Caffeine can build almost anything you can describe. The quality of what it builds is closely connected to the quality of how you describe it. A little thought put into how you communicate with the AI pays off significantly — in fewer back-and-forth corrections, better results on the first attempt, and apps that are easier to refine as they grow.
This article shares some practical approaches that experienced Caffeine builders use to get consistently great results.
Let Caffeine help you write your first prompt
Before you start building, you don't have to figure out the perfect description on your own. The AI Assistant is a good thinking partner — describe your idea roughly and ask it to help you articulate it more fully before you commit to a build.
For example: "I want to build a booking app for a small yoga studio. Can you help me write a detailed prompt that covers the main features I'll need?"
Caffeine will ask questions, surface things you might not have thought of, and help you arrive at a clear, complete description before the first build starts. Starting from a well-formed idea tends to produce a much stronger first version.
Be specific about what you want
The AI builds from your description. The more precisely you describe what you want, the closer the first result will be to what you had in mind — and the less time you spend refining afterward.
This is especially true for visual and design decisions. If you have preferences about how your app should look and feel, say so upfront:
- Colors, fonts, and overall style: "clean and minimal, dark background, white text"
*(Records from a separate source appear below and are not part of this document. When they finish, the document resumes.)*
/-- V_EXTERNAL_COMPLETE of a held V command whose external part runs: the part has ended as the outcome says. An error that
the access met at its issue stands, unless the outcome fails at or below its page; with none, a failed outcome fails the
part with its cause, a good one ends it: HOST_READ with the bytes of the exchange window, HOST_WRITE with them written,
SEED_HW with a fresh seed of 32 bytes, a CXL or flash access with its data, or with its first absent page. Nothing of the
tile moves otherwise (R135, R137, R163, R165, R231). -/
def Obligations.ExternalPartEnds : Prop :=
  ∀ (p : Part) (t : TileId) (k off : Nat) (out : ExtOutcome) (s : State) (v : VEntry),
    s.m.partOfTile t = some p → (s.m.tile t).ventries.find? (·.awaits k) = some v → outcomeFits v.op out = true →
    let base := ((s.m.part p).exwin.getD (0, 0)).1
    let clear := v.error = none ∧ out = .ok
    let host (n : Nat) := s.m.hostFault base v.xaddr n
    ∃ s' e, exec (.vExternalComplete t k out off) s = .next s' ∧ Still s s'
      ∧ (s'.m.tile t).ventries = updFirst (·.awaits k) (fun v => { v with ext := e }) (s.m.tile t).ventries
      ∧ e ≠ .pending
      ∧ (v.error = none → out ≠ .ok → e = .failed (outcomeCause out) off)
      ∧ (∀ c o, v.error = some (c, o) → e = if out ≠ .ok && off ≤ o then .failed (outcomeCause out) off else .failed c o)
      ∧ (clear → v.op = 0x1A → e = .done v.data)
      ∧ (clear → v.op = 0x1B → e = match host (64 * v.rows * v.cols) with
          | some o => .failed 3 o
          | none => .done (s.m.hostMem.read (base + v.xaddr) (64 * v.rows * v.cols)))
      ∧ (clear → v.op = 0x1C →
          (∀ o, host v.data.length = some o → e = .failed 3 o ∧ s'.m.hostMem = s.m.hostMem) ∧
          (host v.data.length = none → e = .done [] ∧ s'.m.hostMem = s.m.hostMem.write (base + v.xaddr) v.data))
      ∧ (clear → v.op = 0x1D → ∃ bs, e = .done bs ∧ bs.length = 32)
      ∧ (clear → v.op ≠ 0x1A → v.op ≠ 0x1B → v.op ≠ 0x1C → v.op ≠ 0x1D →
          e = match v.absent s.m ((s.m.part p).extents.getD []) with
            | some o => .failed 3 o
            | none => .done v.data)
      ∧ (¬ (clear ∧ v.op = 0x1C) → s'.m.hostMem = s.m.hostMem)
      ∧ (¬ (v.error = none ∧ out = .writeRejected ∧ v.op = 0x19) → s'.m.cxl = s.m.cxl)
      ∧ (s'.m.tile t).inflight = (s.m.tile t).inflight ∧ s'.m.ls = s.m.ls ∧ s'.m.hbm = s.m.hbm
      ∧ (∀ u, u ≠ t → s'.m.tile u = s.m.tile u)

/-- V_COMMAND_DEADLINE in the present cycle: a read whose data has come, or that is skipped, enters the mesh-in class behind
what is on it, to complete 64 cycles after its block; a write that is acknowledged, or skipped, completes, pushes its entry,
signals its flag and frees its place, and a SEED_HW sets its seed at the end of the cycle; one whose external part has not
ended raises V_DEADLINE and leaves the CXL tier as it found it, and one that failed V_DATA_ERROR with its cause (R133 to
R138, R163). -/
def Obligations.DeadlineSettlesVCommand : Prop :=
  ∀ (p : Part) (t : TileId) (k : Nat) (s : State) (v : VEntry),
    s.m.partOfTile t = some p → (s.m.part p).live = true →
    (s.m.tile t).ventries.find? (fun v => v.index == k && !v.entered) = some v → v.deadline = nowOf p s →
    let freed := removeFirst (fun w => w.index == v.index && w.entered == false) (s.m.tile t).ventries
    ∃ s', exec (.vCommandDeadline t k) s = .next s' ∧ Still s s'
      ∧ (∀ bs, (v.skipped = true ∨ v.ext = .done bs) → isVRead v.op = true →
          ∃ i, (s'.m.tile t).inflight.getLast? = some i ∧ i.op = v.op ∧ i.push = v.push ∧ i.sig = v.sig
            ∧ i.complete = max (nowOf p s) (s.m.tile t).units.meshIn
                + occupancy { rows := v.rows, cols := v.cols, stride := v.stride } 16 + 64
            ∧ i.landing = (if v.skipped then {} else v.landing bs)
            ∧ (s'.m.tile t).ventries.length = (s.m.tile t).ventries.length)
      ∧ (∀ bs, (v.skipped = true ∨ v.ext = .done bs) → isVRead v.op = false →
          (s'.m.tile t).ventries = freed
          ∧ (∀ f n, v.sig = some (f, n) → ∃ l, EndEffect.flagAdd f n l ∈ (s'.m.tile t).atEnd)
          ∧ (∀ q id e, v.push = some (q, id, e) → ((s.m.tile t).acc.ended && (s.m.tile t).exe.ended) = false →
              (s'.m.tile t).queue q = ((s.m.tile t).queue q).fill id e (nowOf p s))
          ∧ (v.skipped = false → v.op = 0x1D →
              (s'.m.tile t).atEnd.getLast? = some (.seed (BitVec.ofNat 256 (leNat bs)) (v.loc t))))
      ∧ (v.skipped = false → v.ext = .pending → (s'.m.tile t).ventries = freed
          ∧ s'.m.cxl = (discardWrite p v.undo s.m).cxl
          ∧ FaultDue p 0x000B 0 ((s.m.part p).furlongOf v.deadline) (nowOf p s) (v.loc t) s')
      ∧ (∀ c o, v.skipped = false → v.ext = .failed c o → (s'.m.tile t).ventries = freed
          ∧ FaultDue p 0x000C c o (nowOf p s) (v.loc t) s')
      ∧ s'.m.hbm = s.m.hbm ∧ s'.m.ls = s.m.ls ∧ s'.m.hostMem = s.m.hostMem ∧ ∀ u, u ≠ t → s'.m.tile u = s.m.tile u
- Color themes and branding: "use #DDF730 as the primary accent color" or "build a dark-themed app"
- Layout and responsiveness: "should work well on mobile, with a burger menu on small screens"
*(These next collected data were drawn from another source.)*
@[simp] theorem setPort_wall (m : Mod) (k : PortId) (x : Port) : (m.setPort k x).wall = m.wall := rfl
@[simp] theorem setPort_aonAt (m : Mod) (k : PortId) (x : Port) : (m.setPort k x).aonAt = m.aonAt := rfl
@[simp] theorem setPort_stepping (m : Mod) (k : PortId) (x : Port) : (m.setPort k x).stepping = m.stepping := rfl
@[simp] theorem setPort_option (m : Mod) (k : PortId) (x : Port) : (m.setPort k x).option = m.option := rfl
@[simp] theorem setPort_cal (m : Mod) (k : PortId) (x : Port) : (m.setPort k x).cal = m.cal := rfl
@[simp] theorem setPort_regs (m : Mod) (k : PortId) (x : Port) : (m.setPort k x).regs = m.regs := rfl
@[simp] theorem setPort_parts (m : Mod) (k : PortId) (x : Port) : (m.setPort k x).parts = m.parts := rfl
@[simp] theorem setPort_tiles (m : Mod) (k : PortId) (x : Port) : (m.setPort k x).tiles = m.tiles := rfl
@[simp] theorem setPort_tileMap (m : Mod) (k : PortId) (x : Port) : (m.setPort k x).tileMap = m.tileMap := rfl
@[simp] theorem setPort_epochs (m : Mod) (k : PortId) (x : Port) : (m.setPort k x).epochs = m.epochs := rfl
@[simp] theorem setPort_ls (m : Mod) (k : PortId) (x : Port) : (m.setPort k x).ls = m.ls := rfl
@[simp] theorem setPort_hbm (m : Mod) (k : PortId) (x : Port) : (m.setPort k x).hbm = m.hbm := rfl
@[simp] theorem setPort_hbmGood (m : Mod) (k : PortId) (x : Port) : (m.setPort k x).hbmGood = m.hbmGood := rfl
@[simp] theorem setPort_zeroing (m : Mod) (k : PortId) (x : Port) : (m.setPort k x).zeroing = m.zeroing := rfl
@[simp] theorem setPort_lineErrs (m : Mod) (k : PortId) (x : Port) : (m.setPort k x).lineErrs = m.lineErrs := rfl
@[simp] theorem setPort_rewrites (m : Mod) (k : PortId) (x : Port) : (m.setPort k x).rewrites = m.rewrites := rfl
@[simp] theorem setPort_hbmCal (m : Mod) (k : PortId) (x : Port) : (m.setPort k x).hbmCal = m.hbmCal := rfl
@[simp] theorem setPort_scrubPass (m : Mod) (k : PortId) (x : Port) : (m.setPort k x).scrubPass = m.scrubPass := rfl
@[simp] theorem setPort_scrubbed (m : Mod) (k : PortId) (x : Port) : (m.setPort k x).scrubbed = m.scrubbed := rfl
@[simp] theorem setPort_secondSlot (m : Mod) (k : PortId) (x : Port) : (m.setPort k x).secondSlot = m.secondSlot := rfl
@[simp] theorem setPort_cxl (m : Mod) (k : PortId) (x : Port) : (m.setPort k x).cxl = m.cxl := rfl
@[simp] theorem setPort_flashWorn (m : Mod) (k : PortId) (x : Port) : (m.setPort k x).flashWorn = m.flashWorn := rfl
@[simp] theorem setPort_funcs (m : Mod) (k : PortId) (x : Port) : (m.setPort k x).funcs = m.funcs := rfl
@[simp] theorem setPort_hostUp (m : Mod) (k : PortId) (x : Port) : (m.setPort k x).hostUp = m.hostUp := rfl
@[simp] theorem setPort_ringsLost (m : Mod) (k : PortId) (x : Port) : (m.setPort k x).ringsLost = m.ringsLost := rfl
@[simp] theorem setPort_hostMem (m : Mod) (k : PortId) (x : Port) : (m.setPort k x).hostMem = m.hostMem := rfl
@[simp] theorem setPort_hostBad (m : Mod) (k : PortId) (x : Port) : (m.setPort k x).hostBad = m.hostBad := rfl
@[simp] theorem setPort_free (m : Mod) (k : PortId) (x : Port) : (m.setPort k x).free = m.free := rfl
- Interactions and animations: "buttons should have a subtle hover effect"
- Specific behavior: "the navigation bar should stay fixed at the top as the user scrolls"
Custom colors, dark mode, and brand colors you specify are applied to your app's full design system — every component picks them up automatically.
You don't need to describe everything — Caffeine will make sensible choices for anything you leave open. But anything you care about specifically is worth saying explicitly. You can also set the build mode to Thinking or Pro and Caffeine will ask you clarifying questions before building, which is a good way to surface details you might not have thought to include.
Build your app step by step
Rather than describing your entire app in one go, build it in stages. Start with the core structure and the most important features, get those working well, then add more.
This approach gives you better control at each step. You can see what the AI built, confirm it matches what you wanted, and refine before moving on. It also makes future updates more targeted — when each part of your app was built as its own deliberate step, the AI has a clearer picture of what belongs where.
A good rule of thumb: describe 3–5 features or design elements per message. If something is complex, focus on one thing at a time. If something is simple, you can group a few together.
For a multi-page app, a natural approach is to build one page at a time — get the landing page right, then move to the next section, then the next.
When an update isn't going the way you want
If you ask for a change and the result isn't quite right, describe specifically what's wrong rather than repeating the original request. "The button color didn't change" or "the navigation is now missing the Home link" gives the AI something precise to work with.
If a particular approach keeps producing the wrong result, try describing what you want from a completely different angle. Sometimes a fresh framing — different wording, a different way of explaining the goal — produces the right outcome when the previous approach didn't.
If updates to one part of your app keep affecting other parts in unexpected ways, try asking the AI to break that section of the app into smaller, more self-contained pieces first. For example: "Can you separate the checkout flow into its own distinct section?" Once a part of your app is more self-contained, targeted updates to it tend to be more precise.
When to start fresh
Sometimes the most productive move is to start a new build rather than continue refining the current one. This is not a step backward — it is a normal and often smart part of the process.
If you have learned a lot about what you actually want through the current iteration, starting again with that knowledge lets you build a much better version from the beginning. You can even ask Caffeine to write you a strong starting prompt based on everything the current version taught you: "Based on what we've built together, can you write me a detailed prompt I could use to rebuild this app from scratch with improvements?"
A clean start with a clear brief often produces a better result faster than trying to reshape something that has grown in a different direction than you intended.